If possible you could try capturing them and keep them in the shed. As long as they are away from drafts they should survive until spring time as long as you assist them with fresh food and water.


----------



## Marina B (May 5, 2011)

Can you post a photo of where they sleep at night?


----------



## City Face (Jan 2, 2022)

I had to take the shed down this summer since it was getting really weathered and falling apart, so I leaned a sled against the wall and propped it up with some planters so it wouldn't slide down and squish the nest's inhabitants. I piled a tarp on top of it to seal it up a little better but it's by no means a proper coop or anything.

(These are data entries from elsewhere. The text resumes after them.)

/-- A chain whose second operation reads host memory at `off`, behind an operation of kind `k` at offset 8 of the same resource. -/
def chainOf2 (k : MemKind) (off : Nat) : State × MemOp :=
  let p := opOf k (reg .i32 0 [8]) (reg .i32 0 [1]) 0x30000 0x01000000
  let o := { opOf .ld (reg .i32 0 [off]) Reg.zero 0x30000 0x02000000 with id := 8, seq := 1 }
  let s := (linked p).onDie 0 fun d => { d with xlts := [⟨1, 0, 0x80000, 2, true, true, false⟩] }
  (s.onRing ⟨0, 0⟩ fun r => { r with linked := [p, o] }, o)

theorem witness_MemoryRepliesDeliver :
    (∀ k ∈ [MemKind.ld, .waita],
      let o := opOf k (reg .i32 1 [8]) Reg.zero 0x10000 0x01000000
      let s := linked o
      ((s.ring ⟨0, 0⟩).linked.find? fun p => p.id == o.id) = some o ∧ s.performable ⟨0, 0⟩ o = true ∧ isDone (s.perform o) = true) ∧
      (let o := opOf .ldv (reg .i32 0 [8]) (reg .i32 0 [3]) 0x20000 0x01000000
       (linked { o with ready := false }).performable ⟨0, 0⟩ { o with ready := false } = false) ∧
      (let o := opOf .ld (reg .i32 1 [8]) Reg.zero 0x90000 0x01000000
       (linked o).performable ⟨0, 0⟩ o = true ∧ (match (linked o).perform o with | .fail _ => true | _ => false) = true) ∧
      (let o := opOf .ld (reg .i32 1 [8]) Reg.zero 0x30000 0x01000000
       (linked o).performable ⟨0, 0⟩ o = true ∧ (match (linked o).perform o with | .wait _ => true | _ => false) = true) ∧
      (let q := chainOf2 .fence 0x48
       ((q.1.ring ⟨0, 0⟩).linked.find? fun p => p.id == q.2.id) = some q.2 ∧
         ((q.1.ring ⟨0, 0⟩).linked.any fun p => p.launch == q.2.launch && p.ctx == q.2.ctx && p.iter == q.2.iter && decide (p.seq < q.2.seq) &&
           p.kind == .fence) = true) := by
  decide +kernel

/-- R131, cases 5 and 6: a load may be performed before a release of its iteration to another granule, and not before a fence. -/
theorem test_store_buffering :
    let may (k : MemKind) (off : Nat) : Bool := let q := chainOf2 k off; q.1.performable ⟨0, 0⟩ q.2
    [may .stv 0x48, may .st 0x48, may .st 0xC, may .fence 0x48, may .ldv 0x48, may .waita 0x48] = [true, true, false, false, false, false] := by
  decide +kernel

theorem witness_VersionedLoadReady :
    let o := fun n => opOf .ldv (reg .i32 0 [8]) (reg .i32 0 [n]) 0x20000 0x01000000
    (∀ n ∈ [0, 3], ((linked (o n)).ring ⟨0, 0⟩).linked.find? (fun p => p.id == 7 && p.kind == .ldv) = some (o n)) ∧
      (linked (o 0)).opRes e14 0 0x20000 = some (resOf (entryNat 0x1000 0x1000 0 1 0 1 15)) ∧
      (linked (o 0)).ldvMet (o 0) (resOf (entryNat 0x1000 0x1000 0 1 0 1 15)) = true ∧
      (linked (o 3)).ldvMet (o 3) (resOf (entryNat 0x1000 0x1000 0 1 0 1 15)) = false := by
  decide +kernel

I also set up a video feed to keep an eye on some squabs as they were growing up, although I wouldn't be surprised if the cold has taken both of them since they were born late in the season.






I checked last night and didn't see anyone sleeping in there so I'm hoping that maybe they got the hint that they need to find a heat source somewhere.


----------



## cwebster (Dec 11, 2010)

Dont know if this would help, but we put a heated mat outside for the feral cat who lives in our yard. It is an outdoor pad and just plugs in.


----------



## City Face (Jan 2, 2022)

Unfortunately I don't have power out there otherwise I'd definitely get some kind of electric heater for them. I think some people get electricity on their balconies by running a cord from the air conditioner cutout, but that's on the opposite end from their nest so wiring it up will be a messy affair.

How many watts do bird heaters typically pull? A 50' cord could get something over there so I'd like to calculate what the current draw would be at the outlet to see if I could set something up without any problems.


----------



## Marina B (May 5, 2011)

Can't you put some shelves up in that corner? Cover the sides and part of the front so that they have a completely sheltered area without any drafts.


----------



## City Face (Jan 2, 2022)

I covered the front so there's just a little opening as an entrance. This spring if I can build a simple shelter for them that isn't technically a coop I'll see what I can do.

I've been checking it every night and there's nobody sleeping in there which is a good sign at least. The food is being eaten every day and while the sun is up they seem to be congregating on my air conditioner because of the heat that's leaking out. I might just find a heater and set it up right by the balcony entrance since it's not like I'm going out there during the winter so it's not a big deal to me if it gets a little messy. It's been hitting -45 the past couple of nights and I haven't found any more frozen birds so hopefully they've found a place to keep warm.


----------